The yard sale area will be looking good!. I have some arrows and a quiver that I need to move.


----------



## Longstreet1 (Jun 1, 2011)

We are planning on heading up Saturday, we have a 2 and 4 year old will they be alright to bring or do the younger ones get more in the way? We have never been to a shoot before so I wanted to make sure before I brought them with. Thanks


----------



## dutchman (Jun 1, 2011)

Longstreet1 said:


> We are planning on heading up Saturday, we have a 2 and 4 year old will they be alright to bring or do the younger ones get more in the way? We have never been to a shoot before so I wanted to make sure before I brought them with. Thanks



They won't be in the way. We can probably scare up something for the 4 year old to shoot...


----------



## RogerB (Jun 1, 2011)

NGTA is very family friendly, we would be disappointed if you didn't bring them. We feel strongly that family is the most important thing and nothing makes us happier than seeing smiles on kids (and the wife's) faces.


----------



## maymolly (Jun 2, 2011)

Dutchman,
What time will the gate be open on Friday,June 3rd for Dan to set up his booth?


----------



## dutchman (Jun 2, 2011)

maymolly said:


> Dutchman,
> What time will the gate be open on Friday,June 3rd for Dan to set up his booth?

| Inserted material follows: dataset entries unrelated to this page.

-- ==== Sys2Proof/Machine/HostProgram.lean ====
section
/-! DEFINITION. The host-program notation (30_encoding R92-R95): its lines, the expansion of the pseudo-operations, what the host
does line by line, `poll` with its loop test among it, and the host agent that carries it out while the other agents
move in between (00_scope R5), the schedules under which an engine is weakly fair (70_reset R199) and the end of a run
(60_exceptions R175). How often a poll reads STATUS is no part of a program: it follows from the interleaving
(log entry 20). -/

namespace Sys2Proof.Machine

/-- The offset of a named register (30_encoding R92). A reserved offset has no name; 0x28 stands for them. -/
def regOffset : Reg → Nat
  | .ctrl => 0x00
  | .status => 0x04
  | .encIn => 0x08
  | .encOut0 => 0x0C
  | .encOut1 => 0x10
  | .encLen => 0x14
  | .decPos => 0x18
  | .decLimit => 0x1C
  | .decValue => 0x20
  | .decCount => 0x24
  | .reserved => 0x28

/-- One line of a host program (30_encoding R93, R94). -/
inductive HostLine where
  /-- `wr REG, imm32`. -/
  | wr (r : Reg) (imm : Word)
  /-- `rd REG -> name`. -/
  | rd (r : Reg)
  /-- `mb addr, b0, b1, ...`. -/
  | mb (addr : Nat) (bytes : List Byte)
  /-- `poll -> s`. -/
  | poll
  /-- `encode v`. -/
  | encode (v : Word)
  /-- `decode pos, lim`. -/
  | decode (pos lim : Word)
  /-- `redecode`. -/
  | redecode
deriving DecidableEq, Repr

/-- A pseudo-operation as the lines it stands for (30_encoding R94). `poll` is a loop, which no list of lines is: it stays one line,
and `hostTurn` carries the loop out. -/
def HostLine.expand : HostLine → List HostLine
  | .wr r imm => [.wr r imm]
  | .rd r => [.rd r]
  | .mb a bs => [.mb a bs]
  | .poll => [.poll]
  | .encode v => [.wr .encIn v, .wr .ctrl 0x00000001#32, .poll]
  | .decode pos lim => [.wr .decPos pos, .wr .decLimit lim, .wr .ctrl 0x00000002#32, .poll]
  | .redecode => [.wr .ctrl 0x00000002#32, .poll]

/-- What the host does next: one transaction, or a loop of them. -/
inductive HostOp where
  /-- One transaction. -/
  | access (ev : Event)
  /-- `L: rd STATUS -> s ; if s[0] = 1 goto L`, with STATUS at `status` (30_encoding R94). -/
  | poll (status : Nat)
deriving DecidableEq, Repr

/-- One BUF write per byte, at rising addresses (30_encoding R93). -/
def byteWrites : Nat → List Byte → List HostOp
  | _, [] => []
  | a, b :: bs => .access (.bufWrite a b) :: byteWrites (a + 1) bs

/-- What the host does for a line that `expand` leaves as it is, at a window based at `base` (30_encoding R93, R94). -/
def HostLine.basic (base : Nat) : HostLine → List HostOp
  | .wr r imm => [.access (.busWrite (base + regOffset r) 4 imm)]
  | .rd r => [.access (.busRead (base + regOffset r) 4)]
  | .mb a bs => byteWrites a bs
  | .poll => [.poll (base + regOffset .status)]
  | .encode _ => []
  | .decode _ _ => []
  | .redecode => []

/-- A host program as what the host does, in program order. -/
def hostOps (base : Nat) (program : List HostLine) : List HostOp :=
  (program.flatMap HostLine.expand).flatMap (HostLine.basic base)

/-! ### The host agent -/

/-- The loop test of `poll`: s[0] = 1 (30_encoding R94). -/
def pollAgain (s : Word) : Bool := s.getLsbD 0

/-- A host at its program: what it has yet to do, the transactions it has made, each with the host's read data after it, and the
machine. -/
structure HostRun where
  todo : List HostOp
  trace : List (Event × Word)
  machine : State
deriving DecidableEq, Repr

/-- The host at the start of `ops`. -/
def HostRun.start (ops : List HostOp) (s : State) : HostRun := { todo := ops, trace := [], machine := s }

/-- One transaction; what is left to do may depend on the data it returned. -/
def HostRun.transact (ev : Event) (left : Word → List HostOp) (r : HostRun) : Host.Outcome HostRun Fault Refusal :=
  match perform ev r.machine with
  | .next t => .next { todo := left t.rdata, trace := r.trace ++ [(ev, t.rdata)], machine := t }
  | .fault e => .fault e
  | .refused e => .refused e

/-- A turn of the host: its next transaction. A poll reads STATUS and stays where it is while the word read has s[0] = 1
(30_encoding R94). -/
def hostTurn (r : HostRun) : Host.Outcome HostRun Fault Refusal :=
  match r.todo with
  | [] => .next r
  | .access ev :: rest => r.transact ev fun _ => rest
  | .poll status :: rest =>
    r.transact (.busRead status 4) fun s => if pollAgain s then .poll status :: rest else rest

/-- A step of some other agent: an engine, a reset, the host of another window (00_scope R5). -/
def otherTurn (ev : Event) (r : HostRun) : Host.Outcome HostRun Fault Refusal :=
  match perform ev r.machine with
  | .next t => .next { r with machine := t }
  | .fault e => .fault e
  | .refused e => .refused e

/-- Whose turn it is. -/
inductive Turn where
  | host
  | other (ev : Event)
deriving DecidableEq, Repr

/-- One turn of a schedule. -/
def takeTurn : Turn → HostRun → Host.Outcome HostRun Fault Refusal
  | .host, r => hostTurn r
  | .other ev, r => otherTurn ev r

/-- A run of a host program under a schedule, which stops at the first fault. -/
def hostRun : List Turn → HostRun → Host.Outcome HostRun Fault Refusal
  | [], r => .next r
  | turn :: turns, r =>
    match takeTurn turn r with
    | .next q => hostRun turns q
    | .fault e => .fault e
    | .refused e => .refused e

/-! ### The end of a run -/

/-- The end of a run of a host program that drives instance `n` (60_exceptions R175): the program has no more operations and
BUSY = 0. What other instances and the other agents have yet to do is no part of it (log entry 22). -/
def HostRun.Final (n : Nat) (r : HostRun) : Prop :=
  r.todo = [] ∧ ∃ i, r.machine.instAt n = some i ∧ i.status.busy = false

/-- `Final` of what a run answers: a recorded fault is never final (60_exceptions R174, R175). -/
def FinalOutcome (n : Nat) : Host.Outcome HostRun Fault Refusal → Prop
  | .next r => r.Final n
  | .fault _ => False
  | .refused _ => False

/-! ### Fair schedules -/

/-- An endless schedule: whose turn comes at each moment. -/
abbrev Schedule := Nat → Turn

/-- The run of the first `m` turns of `sched`. -/
def runFor (sched : Schedule) (m : Nat) (r : HostRun) : Host.Outcome HostRun Fault Refusal :=
  hostRun ((List.range m).map sched) r

/-- The engine of instance `n` is weakly fair in the run of `sched` from `r` (70_reset R199): after every moment there is one at
which the engine takes a turn, or at which it has no enabled step. -/
def WeaklyFair (n : Nat) (sched : Schedule) (r : HostRun) : Prop :=
  ∀ m : Nat, ∃ k : Nat, m ≤ k ∧
    (sched k = .other (.engine n) ∨
      ∀ q : HostRun, runFor sched k r = .next q → (q.machine.focus n).engineReady = false)

/-- The host goes on taking turns, as a poll needs to end (log entry 23). -/
def HostGoesOn (sched : Schedule) : Prop := ∀ m : Nat, ∃ k : Nat, m ≤ k ∧ sched k = .host

/-- No other agent writes the window of instance `n`: one host drives it (92 D33, log entry 18). -/
def SoleHost (n : Nat) (sched : Schedule) (s : State) : Prop :=
  ∀ (k addr size : Nat) (w : Word), sched k = .other (.busWrite addr size w) → s.target addr size ≠ some n

/-- A fair schedule for a host that drives instance `n`. -/
def FairSchedule (n : Nat) (sched : Schedule) (r : HostRun) : Prop :=
  WeaklyFair n sched r ∧ HostGoesOn sched ∧ SoleHost n sched r.machine

/-! ### The encoding of a program -/

/-- The transactions of `ops` when its polls, in order, loop `again` times each before the read that ends them. -/
def opEvents : List Nat → List HostOp → List Event
  | _, [] => []
  | again, .access ev :: ops => ev :: opEvents again ops
  | again, .poll status :: ops =>
    List.replicate (again.headD 0 + 1) (.busRead status 4) ++ opEvents again.tail ops

/-- The encoding of a host program: its bus transactions in program order, where its polls loop `again` times each
(30_encoding R95). Which loop counts a run has follows from its reads (`Transacts`). -/
def hostEvents (base : Nat) (again : List Nat) (program : List HostLine) : List Event :=
  opEvents again (hostOps base program)

/-- The transactions `trace`, each with the data it returned, are those of `ops` carried out to the end: a poll is any number of
STATUS reads that returned s[0] = 1 and then one that returned s[0] = 0 (30_encoding R94, R95). -/
def Transacts : List HostOp → List (Event × Word) → Prop
  | [], trace => trace = []
  | .access ev :: ops, trace => ∃ d rest, trace = (ev, d) :: rest ∧ Transacts ops rest
  | .poll status :: ops, trace =>
    ∃ (looped : List Word) (last : Word) (rest : List (Event × Word)),
      trace = looped.map (fun d => (.busRead status 4, d)) ++ (.busRead status 4, last) :: rest ∧
        (∀ d ∈ looped, d.getLsbD 0 = true) ∧ last.getLsbD 0 = false ∧ Transacts ops rest

end Sys2Proof.Machine
end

I'll be there by 7:00 a.m.


----------



## maymolly (Jun 3, 2011)

Several people are here setting up the course as well as Dirty Dan's vending booth. See you all early tomorrow!


----------



## belle&bows (Jun 3, 2011)

Hopefully I will be able to walk around the next get together.

Y'all have fun and be safe......stay hydrated!!

David


----------



## Longstreet1 (Jun 3, 2011)

Plan on being there in the mornning do you have to be there by 8?


----------



## Bonaire-Dave (Jun 3, 2011)

Shoots usually start around 9AM gate gets opened by 8AM. I was helping some this morning and it looks like it will be 2 courses of 20 targets on each course. Drinks will be available, but with the high temps you might want to bring what ever you like to drink during hot weather. Both courses have shaded areas, so you won't be in direct sun all the time. Ticks are moving in the brush, you might want to have bug spray. Snellville-Dave


----------



## pine nut (Jun 3, 2011)

Longstreet1 said:


> Plan on being there in the mornning do you have to be there by 8?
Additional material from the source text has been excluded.